• Work item
Pull each line holding "nodeUe" out of the entries below.
··· Extracted records ···
-- ==== Sys2Proof/Machine/FamEmc.lean ====
section
/-! DEFINITION. The commands of edge memory and of the T2 window (11). -/

namespace Sys2Proof.Machine

/-- The code that stops the read of a word of a Steward table or of a spill object, whose data unit carries the metadata
of the Steward's own last write: an empty slot, or what the code finds (R285). -/
def ownCode (s : State) (owner slot : Nat) (errs : List SymErr) : Option Nat :=
  if (keySlot s owner slot).key = none then some 0x7020
  else if 2 ≤ metaFlips errs 8 then some 0x2011
  else if (List.range 8).any fun w => sc256 (errsOf errs w) = .uncorrectable then some 0x2010
  else none

/-- Read such a word: count, or report to the consumer. -/
def ownRead (owner slot unit req : Nat) (errs : List SymErr) (bad : Nat → State → State) (s : State) : State :=
  match ownCode s owner slot errs with
  | some c => bad c (emcErr (256 * unit) req c s (if c = 0x7020 then 1 else unitUe errs 0))
  | none => (s.bump (t1Page (256 * unit)) 0 0x18C).bump (t1Page (256 * unit)) 0 0x180 (unitCe errs 0)

/-- A page-table entry that cannot be read: the page is lost (06 R165). -/
def pageMetaUe (p pg code : Nat) (s : State) : State :=
  (losePages p [pg] s).err pgKv 2 code (pg + p * 2 ^ 32) 0 true

/-- A prefix-tree node that cannot be read: it goes with its subtree; ERR_LOC is the address in edge memory (03 R96, R102). -/
def nodeUe (id code addr : Nat) (s : State) : State :=
  let nodes := killNodes (s.serv.nodes.length + 1) (fun k _ => k = id) s.serv.nodes
  ({ s with serv := { s.serv with nodes := nodes } }).err pgServ 3 code addr 0 true

/-- A handle-table entry that cannot be read: R285 points to R96, which speaks of nodes. The model releases the handle as
PREFIX_RELEASE does: stale, its references dropped, its generation raised (DESIGN CHOICE, notes/assumptions/80.md). -/
def handleUe (idx code addr : Nat) (s : State) : State := (releaseHandle idx s).err pgServ 3 code addr 0 true

/-- What a read of a table word or of a moving object decides when it fails with a code at a data unit (R285). -/
def t1Consumer (use : T1Use) (unit code : Nat) (s : State) : State :=
  match use with
  | .data .. => s
  | .pageTable p pg => pageMetaUe p pg code s
  | .node id => nodeUe id code (256 * unit) s
  | .handle idx => handleUe idx code (256 * unit) s
  | .tree p sl => treeUe p sl code s
  | .move i => match (s.sess i).obj with
    | some o => if (s.sess i).st = .t1 ∧ o.moving = true then releaseSess i true s else s
    | none => s

def t1ReadCmd (use : T1Use) (unit : Nat) (errs : List SymErr) (s : State) : State :=
  match use with
  | .data owner slot req =>
    match readUnit { owner := owner, slot := slot, req := req } unit errs 0 s with
    | (.ok b, t) => t.emit (.hdmData (256 * unit) b)
    | (.error _, t) => t
  | .move i =>
    let k := keySlot s 1 (s.sess i).tenant
    -- the object's data units carry the generation of its spill (R278, R290)
    if k.key.isSome ∧ (s.sess i).obj.any (fun o => o.gen ≠ k.gen) then t1Consumer use unit 0x7021 (emcErr (256 * unit) 3 0x7021 s)
    else ownRead 1 (s.sess i).tenant unit 3 errs (t1Consumer use unit) s
  | _ => ownRead 3 0 unit 2 errs (t1Consumer use unit) s

def execT1Read (use : T1Use) (unit : Nat) (errs : List SymErr) (s : State) : Res :=
  act (decide (256 * unit < t1Bytes)) (t1ReadCmd use unit errs) s

def execT1Write (owner slot content session req addr : Nat) (data : List Byte) (s : State) : Res :=
  act (decide (owner < 4) && decide (addr + data.length ≤ t1Bytes) && decide (req < 7)) (fun t =>
    let x : Access := { owner := owner, slot := slot, req := req, content := content, session := session }
    -- a write of the host itself needs no snoop; any other writer's does (02 R23)
    if req = 0 then (t1Write x addr data t).2 else devWrite (tagT1 req) x addr data t) s

/-! ### Refresh, patrol, grants -/


/-- REFRESH (R276, R284): a refresh command; a committed set of the controller's page applies. `hot` that the devices
report a temperature above 85 °C. -/
def refresh (n : Nat) (hot : Bool) (s : State) : State :=
  let pg := pgEmc n
  if s.fld pg 0 0x100 0 1 = 0 then s
  else
    let s1 := (s.bump pg 0 0x198).setFld pg 0 0x100 1 1 (if hot then 1 else 0)
    let s2 := if (s.blk pg).st = .running ∧ (s.blk pg).commit.isSome then applyCommit pg s1 else s1
    if s2.fld pg 0 0x110 0 8 = 0 then s2.setFld pg 0 0x100 2 1 0 else s2

def execRefresh (n : Nat) (hot : Bool) (s : State) : Res := act (decide (n < 48)) (refresh n hot) s

def groupsPerChannel : Nat := 16777216

/-- What the patrol finds wrong in a unit (R285): raised, and the location is sent to the ledger. -/
def patrolErr (addr code n : Nat) (s : State) : State := (emcErr addr 6 code s n).enterFault (.t1 addr) code

/-- The time that a patrol of `h` hours gives each group of a channel (R286). -/
def groupTime (h : Nat) : Nat := h * 3600 * sec / groupsPerChannel

/-- Patrol of one group (R286): the code, not the owner; corrected words are rewritten as they were
corrected, another is left as it is and raises its event. A group is read when its share of the period has gone by; a pass is complete
with the last group. -/
def t1Patrol (n : Nat) (errs : List SymErr) (s : State) : State :=
  let pg := pgEmc n
  let h := s.fld pg 0 0x110 0 8
  let last := SMap.find s.mem.scrubAt n
  if s.fld pg 0 0x100 0 1 = 0 then s
  else if h = 0 then s.setFld pg 0 0x100 2 1 0
  else if last.any fun t => decide (s.now < t + groupTime h) then s
  else
    let grp := if last.isNone then 0 else (s.fld pg 0 0x114 0 24 + 1) % groupsPerChannel
    let end_ := grp + 1 = groupsPerChannel
    let passes := s.fld pg 0 0x114 24 8 + if end_ then 1 else 0
    let s0 : State := { s with mem := { s.mem with scrubAt := SMap.put s.mem.scrubAt n s.now } }
    let s1 := (s0.setRegN pg 0 0x114 (grp + passes % 256 * 2 ^ 24)).setFld pg 0 0x100 2 1 (if end_ then 0 else 1)
    (List.range 8).foldl (fun t u =>
      let a := (grp * 48 + n) * 2048 + 256 * u
      let t1 := (t.bump pg 0 0x18C).bump pg 0 0x180 (unitCe errs u)
      let bad := ((List.range 8).filter fun w => sc256 (errsOf errs (9 * u + w)) = .uncorrectable).length
      let t2 := if 2 ≤ metaFlips errs (9 * u + 8) then patrolErr a 0x2011 1 t1 else t1
      let t3 := if bad = 0 then t2 else patrolErr a 0x2010 bad t2
      if errs = [] then t3
      else { t3 with mem := { t3.mem with t1 := Mem.write t3.mem.t1 a (deliver256 (Mem.read t3.mem.t1 a 256) errs u) } }) s1

def execT1PatrolScrub (n : Nat) (errs : List SymErr) (s : State) : Res := act (decide (n < 48)) (t1Patrol n errs) s

/-- A grant of `ns` by a requester (7 refresh): EMC_MAXHOLD, and R283's report. -/
def emcHold (n req ns : Nat) (s : State) : State :=
  let pg := pgEmc n
  let c := Nat.min ns 0xFFFFFF
  let s1 := if s.fld pg 0 0x10C 0 24 < c then s.setRegN pg 0 0x10C (c + req * 2 ^ 24 + 2 ^ 31) else s
  let lim := s.fld pg 0 0x108 0 24
  if lim ≠ 0 ∧ lim < ns then
    (s1.bump pg 0 0x1A0).raiseFrom pg agAmp 0x2031 (pack [(0, n), (2, req)])
  else s1

def execEmcHoldWatchdog (n req ns : Nat) (s : State) : Res :=
  act (decide (n < 48) && decide (req < 8)) (emcHold n req ns) s

/-! ### The T2 window (R295-R298) -/

def t2Size (s : State) : Nat := s.fld pgMap 0 0x118 0 13
/-- Extents of a window: 65,536 in each GiB. -/
def t2Enable (s : State) : State :=
  if s.fld pgMap 0 0x11C 0 2 = 0 then (s.setFld pgMap 0 0x11C 0 1 1).setRegN pgMap 0 0x120 (65536 * t2Size s) else s

def execT2Enable (ag : Nat) (s : State) : Res := act (agentOk ag) (regCmd ag pgMap 0x11C 1 t2Enable) s

/-- Writes to T2 in progress: moves of SPILLED_T1 objects, spills that went to T2. -/
def t2Writing (v : Session) : Bool := match v.obj with
  | some o => (decide (v.st = .t1) && o.moving) || (decide (v.st = .spilling) && decide (o.tier = 2))
  | none => false

/-- Clearing enable (R298): draining; writes in progress are abandoned, their sessions' KV released as where the window
has no room (R296). -/
def t2Disable (s : State) : State :=
  if s.fld pgMap 0 0x11C 0 1 = 1 then
    let s1 := (s.setFld pgMap 0 0x11C 0 1 0).setFld pgMap 0 0x11C 1 1 1
    s1.serv.sess.foldl (fun t e => if t2Writing (t.sess e.1) then releaseSess e.1 true t else t) s1
  else s

def execT2Disable (ag : Nat) (s : State) : Res := act (agentOk ag) (regCmd ag pgMap 0x11C 0 t2Disable) s

/-- A session's copy leaves T2 with the window: a session whose only KV it is goes RELEASED; one that has its pages keeps them,
and a spill under way begins anew (notes/assumptions/67.md). -/
def t2Leave (i : Nat) (s : State) : State :=
  let v := s.sess i
  if v.st = .active then dropObj i s
  else if v.st = .t2 ∨ holdsAny s v.part i = false then releaseSess i true s
  else if v.st = .spilling then spillNew i (dropObj i s)
  else dropObj i s

/-- Draining ends once no restore reads T2: every SPILLED_T2 session becomes RELEASED. -/
def t2DrainDone (s : State) : State :=
  let restoring := s.serv.reqs.any fun e => e.2.rst && (match (s.sess e.2.session).obj with
    | some o => decide (o.tier = 2)
    | none => false)
  if s.fld pgMap 0 0x11C 1 1 = 1 ∧ restoring = false then
    let s1 := s.serv.sess.foldl (fun t e => match (t.sess e.1).obj with
      | some o => if o.tier = 2 then t2Leave e.1 t else t
      | none => t) s
    (s1.setFld pgMap 0 0x11C 1 1 0).setRegN pgMap 0 0x120 0
  else s

def execT2DrainDone (s : State) : Res := run t2DrainDone s

/-! ### Key slots -/

/-- EMC_KEY_STAT after a query: loaded, done, generation. -/
def keyStat (s : State) : State :=
  let k := keySlot s (s.fld pgMap 0 0x130 12 2) (s.fld pgMap 0 0x130 0 12)
  s.setRegN pgMap 0 0x134 ((if k.key.isSome then 1 else 0) + 2 + k.gen * 2 ^ 16)

def execKeyQuery (ag : Nat) (v : W32) (s : State) : Res := act (agentOk ag) (regStore ag pgMap 0x130 v.toNat keyStat) s

end Sys2Proof.Machine
end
···
• Task answer
def nodeUe (id code addr : Nat) (s : State) : State :=
  | .node id => nodeUe id code (256 * unit) s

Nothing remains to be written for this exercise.